Reproduce, with no alteration, the span of lines that begins at the line containing "resetShadow_congr hb hs]" and ends at the last line of the records, both ends included, and nothing else.

RECORDED INFORMATION below:

-- ==== Sys2Proof/Machine/Reset.lean ====
section
/-! DEFINITION. Reset: the values at release (10_state.md rule R32) and the two reset sequences (70_reset_and_hazards.md rules
R140, R141), which no command word can name (30_encoding.md rule R64). -/

namespace Sys2Proof.Machine

/-- The events of a `Cfg` or `Set` on an optional line, where the line is present. -/
def whenPresent (has : Bool) (e : Event) : List Event := if has then [e] else []

/-- `P_RESET` (R140): the present lines are configured, then `clear` goes inactive and the outputs are enabled. -/
def protocolReset (s : State) : State :=
  issueAll
    ([.cfg .data .output, .cfg .clock .output, .cfg .latch .output] ++
     whenPresent s.build.hasClear (.cfg .clear .output) ++
     whenPresent s.build.hasDout (.cfg .dataOut .input) ++
     whenPresent s.build.hasOe (.cfg .outputEnable .output) ++
     whenPresent s.build.hasClear (.set .clear true) ++
     whenPresent s.build.hasOe (.set .outputEnable false)) s

/-- `S_RESET` (R141): zero the shadow buffer, then one execution of the body of `SCLEAR`. -/
def registerReset (n : Nat) (s : State) : State :=
  clearRegister n (zeroShadow n s)

/-- The reset input asserted: the controller's registers take the values of R32, the observer's record starts again, and the
chain is not touched (R145). The shadow buffer is unspecified at this point (R32, U2): what it held is kept, and no
procedure reads it before zeroing it (log entry 9). -/
def assertReset (s : State) : State :=
  { s with dir := dirsUnconfigured, lvl := levelsLow, trace := [], responses := [] }

/-- Reset released: `P_RESET`, and in a `STATEFUL` build then `S_RESET` (R140, R141). -/
def releaseReset (s : State) : State :=
  match s.build.layer with
  | .protocol => protocolReset (assertReset s)
  | .stateful n => registerReset n (protocolReset (assertReset s))

/-- A build at power-up, before its reset sequence has run, attached to a chain whose contents are any value (R32, U1), or to
an environment about which nothing is assumed. -/
def State.powerOn (b : Build) (c : Option Chain) : State where
  build := b
  shadow := []
  dir := dirsUnconfigured
  lvl := levelsLow
  chain := c
  host := []
  trace := []
  responses := []
  gets := 0

end Sys2Proof.Machine
end

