/-- `SETOE s` (R87): where the line is present, one event with the negation of `s`, after which the outputs are enabled exactly
when `s` is 1 and then show the storage register (R53); otherwise nothing, and the outputs stay enabled: the clauses on the
outputs are R53's, and without the line they rest on the chain's enable input being tied active (log entry 3). The chain's
registers do not change. -/
def Obligations.SetOeDrivesTheNegation : Prop :=
  ∀ (b : Bool) (s : State), ProtocolBuild s → DirsConfigured s → Quiescent s →
    (s.build.hasOe = true →
      ∃ t, exec (.setOe b) s = .next t ∧
        t = { s with
              lvl := { s.lvl with outputEnable := !b }
              trace := s.trace ++ [.set .outputEnable (!b)] } ∧
        outputsEnabled t = b ∧ (b = true → chainOutputs t = s.chain.map Chain.st)) ∧
    (s.build.hasOe = false → exec (.setOe b) s = .next s ∧ outputsEnabled s = true ∧
      chainOutputs s = s.chain.map Chain.st)

/-- The trace of a Protocol-layer command depends only on its operand, on the optional lines present and, where the command
samples, on what the environment presents: not on `shadow`, `lvl`, `dir` or anything the controller did before (R88). That two
runs at the same sample count are answered alike rests on the model's one free function of the count (log entry 5); sampling
from an attached chain is left to `ReadBitSamplesOnce` and `ReadByteReadsLastStages`. -/
def Obligations.TraceDependsOnOperandAndLines : Prop :=
  ∀ (i : Instr) (s s' : State), i.layer = .protocol → ProtocolBuild s → ProtocolBuild s' → s.build = s'.build →
    (s.build.hasDout = false ∨ (∀ pb, i ≠ .readBit ∧ i ≠ .readByte pb) ∨
      (s.chain = none ∧ s'.chain = none ∧ s.gets = s'.gets)) →
    ∃ (t t' : State) (es : List Event), exec i s = .next t ∧ exec i s' = .next t' ∧
      t.trace = s.trace ++ es ∧ t'.trace = s'.trace ++ es

/-! ## Laws of reading -/

/-- The peek law (R90): on a chain of eight stages, `PUSHBYTE b` and then `READBYTE 1` responds `b` and leaves
`sr[k] = b[k-1]`, the content it found. (Reference chain, log entries 3 and 6.) -/
def Obligations.PeekLaw : Prop :=
  ∀ (v : Byte) (s : State) (c : Chain), ProtocolBuild s → s.build.hasDout = true → Quiescent s →
    s.chain = some c → c.sr.length = 8 →
    ∃ t u, exec (.pushByte v) s = .next t ∧ exec (.readByte true) t = .next u ∧
      u.responses = s.responses ++ [v] ∧ t.chain = some { sr := bitsLsbFirst v, st := c.st } ∧ u.chain = t.chain

/-- The drain law (R91): where the last eight stages hold `b`, `READBYTE 0` responds `b` and leaves the first eight stages 0;
on a chain of eight stages a `READBYTE` with either operand then responds 0, and so it does on any cleared chain.
(Reference chain, log entries 3 and 6.) -/
def Obligations.DrainLaw : Prop :=
  ∀ (v : Byte) (front st : List Bool) (s : State), ProtocolBuild s → s.build.hasDout = true → Quiescent s →
    s.chain = some { sr := front ++ bitsLsbFirst v, st := st } →
    ∃ t, exec (.readByte false) s = .next t ∧ t.responses = s.responses ++ [v] ∧
      (∀ k, t.chain = some k → k.sr.take 8 = List.replicate 8 false) ∧ t.chain.isSome = true ∧
      (front = [] → ∀ pb, ∃ u, exec (.readByte pb) t = .next u ∧ u.responses = t.responses ++ [0]) ∧
      (v = 0 → (∀ x ∈ front, x = false) → ∀ pb, ∃ u, exec (.readByte pb) s = .next u ∧
        u.responses = s.responses ++ [0])

/-- Rotation (R92): on a chain of W > 8 stages `READBYTE 1` responds with the byte in the last eight stages and moves it to
the first eight, every other bit moving eight stages on. (Reference chain, log entries 3 and 6.) -/
def Obligations.ReadByteRotatesLongChain : Prop :=
  ∀ (v : Byte) (front st : List Bool) (s : State), ProtocolBuild s → s.build.hasDout = true → Quiescent s →
    s.chain = some { sr := front ++ bitsLsbFirst v, st := st } →
    ∃ t, exec (.readByte true) s = .next t ∧ t.responses = s.responses ++ [v] ∧
      t.chain = some { sr := bitsLsbFirst v ++ front, st := st }

/-- Bucket-brigade peeking (R92): on a chain of W = 8m stages, m successive `READBYTE 1` respond with all its bytes, the last
one first, and leave the chain as it was. (Reference chain, log entries 3 and 6.) -/
def Obligations.BucketBrigadeReadsWholeChain : Prop :=
  ∀ (m : Nat) (s : State) (c : Chain), ProtocolBuild s → s.build.hasDout = true → Quiescent s →
    s.chain = some c → c.sr.length = 8 * m →
    ∃ t, execAll (List.replicate m (.readByte true)) s = .next t ∧ t.chain = some c ∧
      t.responses = s.responses ++ (List.range m).map (fun j => stageByte c.sr (m - 1 - j))

/-! ## The State-Based Register's commands -/

/-- `SCLEAR` (R101): the events of the hardware clear or of the flood and then of the flush; every shadow byte is 0. The flood
and the flush together push 16N zeros (R158); the hardware clear zeroes every stage. Nothing else changes.
(Reference chain, log entries 3 and 6.) -/
def Obligations.SClearZeroesAndFlushes : Prop :=
  ∀ (n : Nat) (s : State), StatefulBuild n s →
    ∃ c, exec .sClear s = .next
        { s with
          shadow := List.replicate n 0
          lvl := { s.lvl with data := false, clock := false, latch := false, clear := s.build.hasClear || s.lvl.clear }
          trace := s.trace ++ clearRegisterTrace s.build.hasClear n
          chain := c } ∧
      (Quiescent s → DirsConfigured s → c = s.chain.map fun k =>
        if s.build.hasClear then
          { sr := List.replicate k.sr.length false, st := List.replicate k.sr.length false }
        else
          { sr := (List.replicate (16 * n) false ++ k.sr).take k.sr.length,
            st := (List.replicate (16 * n) false ++ k.sr).take k.sr.length })
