/-- Whatever the command, the operand and the state, its events are whole pulses, samples and an output enable. -/
theorem wellTimed_commandEvents (i : Instr) (s : State) : WellTimed (commandEvents i s) := by
  cases i with
  | pushBit x => exact wellTimed_pushBitTrace x
  | pushByte v => exact wellTimed_pushByteTrace v
  | readBit => exact wellTimed_ite (.sample _ [] .nil)
  | readByte pb => exact wellTimed_flatMap (wellTimed_readIterationTrace s.build.hasDout pb) _
  | clear => exact wellTimed_ite wellTimed_clearTrace
  | showOut => exact wellTimed_showTrace
  | setOe x => exact wellTimed_ite (.enable _ [] .nil)
  | sClear => exact wellTimed_clearRegisterTrace s.build.hasClear _
  | sWrite pin x => exact wellTimed_ite (wellTimed_flushTrace _)

/-- `P_RESET` pulses nothing: it configures, takes `clear` inactive and enables the outputs (R140). -/
theorem wellTimed_protocolResetEvents (b : Build) : WellTimed (protocolResetEvents b) := by
  have hcfgs : WellTimed [.cfg .data .output, .cfg .clock .output, .cfg .latch .output] :=
    .configure _ _ _ (.configure _ _ _ (.configure _ _ _ .nil))
  have hcfg (has : Bool) (l : Line) (d : Direction) : WellTimed (whenPresent has (.cfg l d)) :=
    wellTimed_ite (.configure l d [] .nil)
  exact ((((hcfgs.append (hcfg _ _ _)).append (hcfg _ _ _)).append (hcfg _ _ _)).append
    (wellTimed_ite (.clearInactive [] .nil))).append (wellTimed_ite (.enable false [] .nil))

theorem wellTimed_resetEvents (b : Build) : WellTimed (resetEvents b) := by
  refine (wellTimed_protocolResetEvents b).append ?_
  split
  · exact .nil
  · exact wellTimed_clearRegisterTrace b.hasClear _

theorem releaseReset_trace (s : State) : (releaseReset s).trace = resetEvents s.build := by
  simp [releaseReset_eq]

/-- Settles O40: an idle step adds no event, a reset starts the trace anew with whole pulses, and a command adds whole
pulses. -/
theorem stepKeepsWellTimed : Obligations.StepKeepsWellTimed := by
  intro s t hs h
  obtain ⟨-, ⟨-, rfl⟩ | ⟨rest, -, rfl⟩ | ⟨w, rest, i, -, -, hx⟩⟩ := step_next s t h
  · exact hs
  · rw [releaseReset_trace]
    exact wellTimed_resetEvents s.build
  · obtain ⟨-, -, rfl⟩ := exec_next i _ t hx
    rw [issueAll_trace]
    exact hs.append (wellTimed_commandEvents i _)

/-! ## The trace of a reset (R140, R141) -/

/-- The `Cfg` events of `P_RESET`, in the order of decision D10 (R140). -/
def configureEvents (b : Build) : List Event :=
  [.cfg .data .output, .cfg .clock .output, .cfg .latch .output] ++
  whenPresent b.hasClear (.cfg .clear .output) ++
  whenPresent b.hasDout (.cfg .dataOut .input) ++
  whenPresent b.hasOe (.cfg .outputEnable .output)

theorem protocolResetEvents_eq (b : Build) :
    protocolResetEvents b = configureEvents b ++ whenPresent b.hasClear (.set .clear true) ++
      whenPresent b.hasOe (.set .outputEnable false) := rfl

/-- Settles O46: the order of D10 is one of those the statement leaves open, and the rest of the trace is fixed. -/
theorem resetTrace : Obligations.ResetTrace := by
  intro s
  refine ⟨configureEvents s.build, .refl _, ?_⟩
  rw [releaseReset_trace, resetEvents, protocolResetEvents_eq]
  rfl

/-! ## A reset between commands (R145) -/

/-- A reset samples nothing (R140, R141). -/
theorem isGet_resetEvents (b : Build) : ∀ e ∈ resetEvents b, e.isGet = false := by
  obtain ⟨es, hes, hmay⟩ := resetEvents_eq_append b
  rw [hes]
  exact List.forall_mem_append.2 ⟨isGet_protocolResetEvents b, fun e he => (hmay e he).isGet_eq_false rfl⟩

theorem resetShadow_congr {s s' : State} (hb : s.build = s'.build) (hs : ProtocolBuild s → s.shadow = s'.shadow) :
    resetShadow s = resetShadow s' := by
  unfold resetShadow
  rw [← hb]
  cases hl : s.build.layer with
  | protocol => exact hs hl
  | stateful n => rfl

/-- A reset depends on the build, on the chain and, in a `PROTOCOL` build, on the shadow field, which no step of it writes
there; the host's input and the count of samples it hands on (R32, log entry 5). -/
theorem releaseReset_congr {s s' : State} (hb : s.build = s'.build) (hc : s.chain = s'.chain)
    (hs : ProtocolBuild s → s.shadow = s'.shadow) :
    releaseReset s = { releaseReset s' with host := s.host, gets := s.gets } := by
  rw [releaseReset_eq, releaseReset_eq, issueAll_eq, issueAll_eq, ← hb, ← resetShadow_congr hb hs]
  simp [assertReset, hb, hc, foldl_getsAfter_of_not_isGet (isGet_resetEvents _)]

End of RECORDED INFORMATION.

TASK SOLUTION →
  rw [releaseReset_eq, releaseReset_eq, issueAll_eq, issueAll_eq, ← hb, ← resetShadow_congr hb hs]
  simp [assertReset, hb, hc, foldl_getsAfter_of_not_isGet (isGet_resetEvents _)]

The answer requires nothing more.